Rival handles all routing and scaling automatically. You do not configure servers, set concurrency limits, or manage capacity. If your tool gets called frequently, the platform handles it. If it sits idle for weeks and then gets a burst of calls, that works too.
What happens when a tool is invoked
From a user’s perspective, the lifecycle of a single execution looks like this:
1. The request arrives
A caller sends a POST request to the invocation endpoint with their API key in the Authorization header, the function ID and version in the URL, and the input payload in the request body.
2. Rival validates the request
Before your code runs, the platform checks four things:
- API key - is the key valid and does it belong to an organization with access to this tool?
- Balance - does the organization have enough credits to pay for this execution?
- Function ID - does this tool exist?
- Version - does the requested version exist?
If any of these checks fail, the request is rejected immediately with an appropriate error code and your code never runs. Importantly, a rejected request is not charged.
3. Your handler runs
Once validation passes, Rival runs your tool’s handler with the input payload injected as the event argument. Your code executes and returns a response object containing a statusCode and a body.
4. The result is returned and logged
The platform sends the response back to the caller and logs the execution - recording the input, output, credits consumed, and status. The log is immediately visible in your analytics dashboard.
Error conditions
Not every execution completes successfully. The platform distinguishes between several types of failure:
401 Unauthorized - the API key is missing or invalid. The request is rejected before any processing occurs.
402 Payment Required - the organization does not have enough credits. Execution is blocked and no charge is made. Top up your balance from Settings → Billing in Dashboard.
404 Not Found - the function ID or version does not exist. Check that you are using the correct values from the tool’s detail page.
408 Timeout - your handler ran longer than the configured timeout limit. The execution is terminated, and the caller receives a timeout response. Timeout executions are not charged.
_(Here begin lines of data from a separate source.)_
/-- PREEMPT_REQUEST: a team, with the others of its co-resident grid, stops; one that has exited or is being saved ignores
it (R298, R299). -/
def execPreemptRequest (team : Nat) (s : State) : Host.Outcome State Fault Refusal :=
  .next (
    let live := fun t => let x := teamAt s t; (afind s.teams t).isSome && (x.status = .resident || x.status = .restoring)
    if live team then ((team :: (withCor s team).filter fun t => t ≠ team).filter live).foldl stopTeam s else s)

/-! ### The save -/

/-- A sequence request that only waits for a page (Table 14-1). -/
def squWaits (s : State) (r : SquReq) : Bool :=
  match squStep s r with
  | .error (.wait _) => true
  | _ => false

/-- Accesses of a warp, oldest first, that R143 keeps behind one that waits for a page or that has stopped between lanes: such an access
can neither perform before the one that waits nor hold the save open, so it is withdrawn with it (Table 14-1, R305; log 18). -/
def heldBehind (own : Nat) : List Acc → List Acc → List Acc
  | _, [] => []
  | held, a :: rest =>
    if held.any fun x => orderBlocks own x a then a :: heldBehind own (a :: held) rest
    else heldBehind own (if a.lanes.any fun l => (l.live && l.wait) || (a.stopped && unserved l) then a :: held else held) rest

/-- The accesses of a team that are withdrawn behind one that waits for a page. -/
def withdrawnBehind (s : State) (t : Nat) : List Nat :=
  (teamWarps t (teamAt s t)).flatMap fun k => (heldBehind s.devnum [] (accsOf s k)).map (·.id)

/-- A write of a team's warps that has performed has invalidations outstanding (R140, R299). -/
def teamUnseen (s : State) (t : Nat) : Bool := s.lines.any fun x => x.2.acks ≠ [] && x.2.own.any fun k => k / 16 = t

/-- The drain of R299 step 3 is over: nothing of the team remains but what waits for a page or for other cores (R310). -/
def drained (s : State) (t : Nat) : Bool :=
  let c := coreAt s (teamAt s t).core
  let held := withdrawnBehind s t
  ((s.accs.map (·.2)).all fun a => a.warp / 16 ≠ t || held.contains a.id
      || a.lanes.all fun l => !l.live || l.wait || (l.sent && !servable a) || (a.stopped && unserved l))
    && (s.squ.all fun r => r.warp / 16 ≠ t || squWaits s r)
    && ((c.queue ++ c.waiting).all fun x => x.team ≠ t)
    && (c.reqs.all fun r => r.team ≠ t || r.state = 3 || reqSaved s r)
    && !teamUnseen s t

/-- The core's state of a team goes into its image (Table 14-3). -/
def takeImage (s : State) (t : Nat) : State :=
  let held := withdrawnBehind s t
  let s := { s with accs := s.accs.map fun a =>
    if held.contains a.1 && !a.2.ts && !a.2.stopped then
      (a.1, { a.2 with lanes := a.2.lanes.map fun l => if unserved l then { l with wait := true } else l })
    else a }
  let s := saveReqs s t
  let x := teamAt s t
  let c := coreAt s x.core
  putTeam s t { x with
    tabImage := teamTiles s x.core x.place, accImage := x.accs.map fun a => (a, aget [] c.accs a) }

/-- Everything of a team that other parts of the machine hold is dropped. -/
def purgeTeam (s : State) (t : Nat) : State :=
  let c := (teamAt s t).core
  let k := coreAt s c
  let s := putCore s c (setMx { k with
    reqs := k.reqs.filter fun r => r.team ≠ t, chains := k.chains.filter fun y => y.team ≠ t
    allocs := k.allocs.filter fun a => a.warp / 16 ≠ t } ((k.queue ++ k.waiting).filter fun x => x.team ≠ t))
  let s := (k.chains.filter fun y => y.team = t).foldl (fun s y => endChainClaim s c y) s
  let gone := (s.accs.filter fun a => a.2.warp / 16 = t).map (·.1) ++ (k.reqs.filter fun r => r.team = t).map (·.id)
    ++ (k.chains.filter fun y => y.team = t).map (·.id)
  let tags := (s.watches.filter fun w => w.warp / 16 = t).filterMap (·.tag)
  { s with
    accs := s.accs.filter fun a => a.2.warp / 16 ≠ t
    squ := s.squ.filter fun r => r.warp / 16 ≠ t
    watches := s.watches.filter fun w => w.warp / 16 ≠ t
    remotes := s.remotes.filter fun r => !gone.contains r.acc && !tags.contains r.tag
    replies := s.replies.filter fun r => !gone.contains r.who }

/-- A team discarded (R306, R421): its resources return, and nothing of it remains. -/
def discardTeam (s : State) (t : Nat) : State :=
  let x := teamAt s t
  let s := (teamWarps t x).foldl (fun s k => endClaim (freePorts s k) k) s
  let s := countDown (if holdsCore x then freeTeam s t else s) x.core x.ctx x.grid
  dropTeam (purgeTeam s t) t

/-- Every team of a context discarded. -/
def discardTeams (s : State) (cn : Nat) : State :=
  ((s.teams.filter fun t => t.2.ctx = cn).map (·.1)).foldl discardTeam s

/-- What follows when the last team of a context has left its core: the end of a fault (R352), of a step (R431), of a halt
(R428), or of a context switch (R311). -/
def afterSave (s : State) (cn : Nat) : State :=
  let c := ctxAt s cn
  if residentTeams s cn ≠ [] then s
  else if c.faulted.isSome then finishCtxFault s cn
  else if c.stepping.isSome then putCtx s cn { c with stepping := none, dbgBusy := false, dbgWhy := 4 }
  else if !c.inSwitch then s
  else
    let s := putCtx s cn { c with
      inSwitch := false, resident := false, savedAt := s.time, gen := c.gen + 1
      halted := c.halted || c.dbgHalt, dbgHalt := false, dbgBusy := if c.dbgHalt then false else c.dbgBusy }
    writeShed s cn 2 0 0 4096

/-- A team that cannot be saved: its context is faulted with SHED_WRITE and its teams are discarded (R306). -/
def shedFails (s : State) (cn need : Nat) : State :=
  let s := discardTeams s cn
  if (ctxAt s cn).faulted.isSome then finishCtxFault s cn
  else faultCtxWith s cn { cause := 0x3D, engine := deviceEngine 13 0, syn := w64 need }

/-- Bytes of a shed that holds the saved teams of a context and one more (R306). -/
def shedNeed (s : State) (cn t : Nat) : Nat :=
  4096 + (if (ctxAt s cn).inSwitch then 65536 + 8192 else 0)
    + (savedTeams s cn).foldl (fun n u => n + imageBytes s u) 0 + imageBytes s t

/-- TEAM_SAVE_WRITE: after the drain the image is written and marked valid, and the core is freed (R299 steps 3 to 5). -/
def execTeamSaveWrite (team : Nat) (s : State) : Host.Outcome State Fault Refusal :=
  .next (
    let x := teamAt s team
    if x.status ≠ .saving || !drained s team then s
    else
      let s := takeImage s team
      let c := ctxAt s x.ctx
      let need := shedNeed s x.ctx team
      if !shedOk c || c.shedsz < need || stacksDead s c.shed c.shedsz then shedFails s x.ctx need
      else
        let t := timeAt s x.core
        let s := freeTeam s team
        let y := teamAt s team
        let s := putTeam s team { y with status := .saved, savedAt := t }
        let s := putCtx s x.ctx { ctxAt s x.ctx with savedAt := t, gen := (ctxAt s x.ctx).gen + 1 }
        let s := writeShed s x.ctx (if residentTeams s x.ctx = [] then 2 else 1) 0 0 0
        afterSave s x.ctx)

/-! ### Restore -/

/-- A context whose saved teams may return to cores (R311, R428, R431). -/
def restorable (s : State) (t : Nat) : Bool :=
  let c := ctxAt s (teamAt s t).ctx
  c.enabled && c.faulted.isNone && !c.inSwitch && s.devstat = 1
    && (match c.stepping with
      | some x => x.1 / 16 = t && x.2 = 0
      | none => c.resident && !c.halted)

/-- A core meets the conditions of R308 for a saved team. -/
def fitsImage (s : State) (core t : Nat) : Bool :=
  let x := teamAt s t
  let c := coreAt s core
  let blocks := (teamWarps t x).foldl (fun n k => n + (warpAt s k).blocks) 0
  inShare s (ctxAt s x.ctx) core && roomFor s core x.nwarps blocks x.bars.length x.tileb
    && x.accs.all (fun a => !(c.accTeam.any fun y => y.1 = a))
    && x.tabImage.all (fun e => !tileAlloc (aget 0#128 c.table e.1))
    && c.reqs.length + x.rqImage.length ≤ 256

/-- A tile entry under a new team place (R308). -/
def setOwner (x : TileEntry) (p : Nat) : TileEntry := setFld x 29 3 p

/-! ### Waiting lanes walk again -/

/-- What walking again gives a waiting lane. -/
inductive Again
  | go (l : LaneAcc)
  | wait (va : Word)
  | bad (cause : Nat) (addr syn : Word)
  deriving DecidableEq, Repr

/-- What an access needs of its page. -/
def kindNeed (k : AccKind) : Need :=
  match k with
  | .store | .ustore | .red _ _ | .mbar _ | .stg _ => .write
  | .atom _ _ | .waitadd _ | .seqRes | .seqCmt => .readWrite
  | _ => .read

/-- The further causes of an access's kind (Table 20-5). -/
def kindCauses (s : State) (k : AccKind) (pa : Nat) (e : Word) : List (Nat × Word) :=
  match k with
  | .red op ty => pcieCauses s (redAtom op) ty pa
  | .atom op ty => pcieCauses s op ty pa
  | .waitadd _ => waitCauses s pa e
  | .waitw _ _ => waitCauses s pa e
  | _ => []

/-- A page filled into the TLBs of a warp's core when a walk finds it, and among what its walks have brought (R117). -/
def fillTlb (s : State) (k : Nat) (va : Word) : State :=
  let t := teamAt s (warpAt s k).team
  match walk s.mem s.poison (ctxAt s t.ctx).root va.toNat with
  | .leaf e n =>
    let w := warpAt s k
    putWarp (tlbFill s t.core t.ctx va e n) k { w with walked := aput w.walked (pageOf va) (smallLeaf e va.toNat n) }
  | _ => s

/-- A lane of LDS resolved again, walking as it needs (R132, R399). -/
def againLds : Nat → State → Acc → LaneAcc → State × Again
  | 0, s, _, l => (s, .wait l.va)
  | fuel + 1, s, a, l =>
    let cn := warpCtx s a.warp
    match ldsAgain s a.warp a.bytes l with
    | .miss va =>
      (match walk s.mem s.poison (ctxAt s cn).root va.toNat with
      | .leaf _ _ => againLds fuel (fillTlb s a.warp va) a l
      | .absent _ => (s, .wait va)
      | .bad c y => (s, .bad c va y))
    | .absent => (s, .wait l.va)
    | .bad c x y => (s, .bad c x y)
    | .lost c x y => (s, .bad c x y)
    | x =>
      let d := w64 (leVal (l.data.take 8))
      let s := (ldsVas s a.warp d (leVal ((l.data.drop 8).take 8)) x).foldl (fun s va => ldsUses s a.warp va) s
      (if ldsChecked x then refreshQl s a.warp else s, .go (ldsPart a.bytes l x))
500 Handler Error - your handler threw an uncaught exception. The platform catches it, returns a 500 status code in the response body, and logs the error. The execution is charged because your code did run.
What you do not manage
Rival abstracts away the infrastructure so you can focus on building. You do not manage:
- Server provisioning or capacity planning
- Scaling or load balancing
- Execution isolation between users
- Credit accounting and billing logic
- Execution logging and retention
All of that is handled by the platform. Your job is to write a handler that takes an input and returns an output.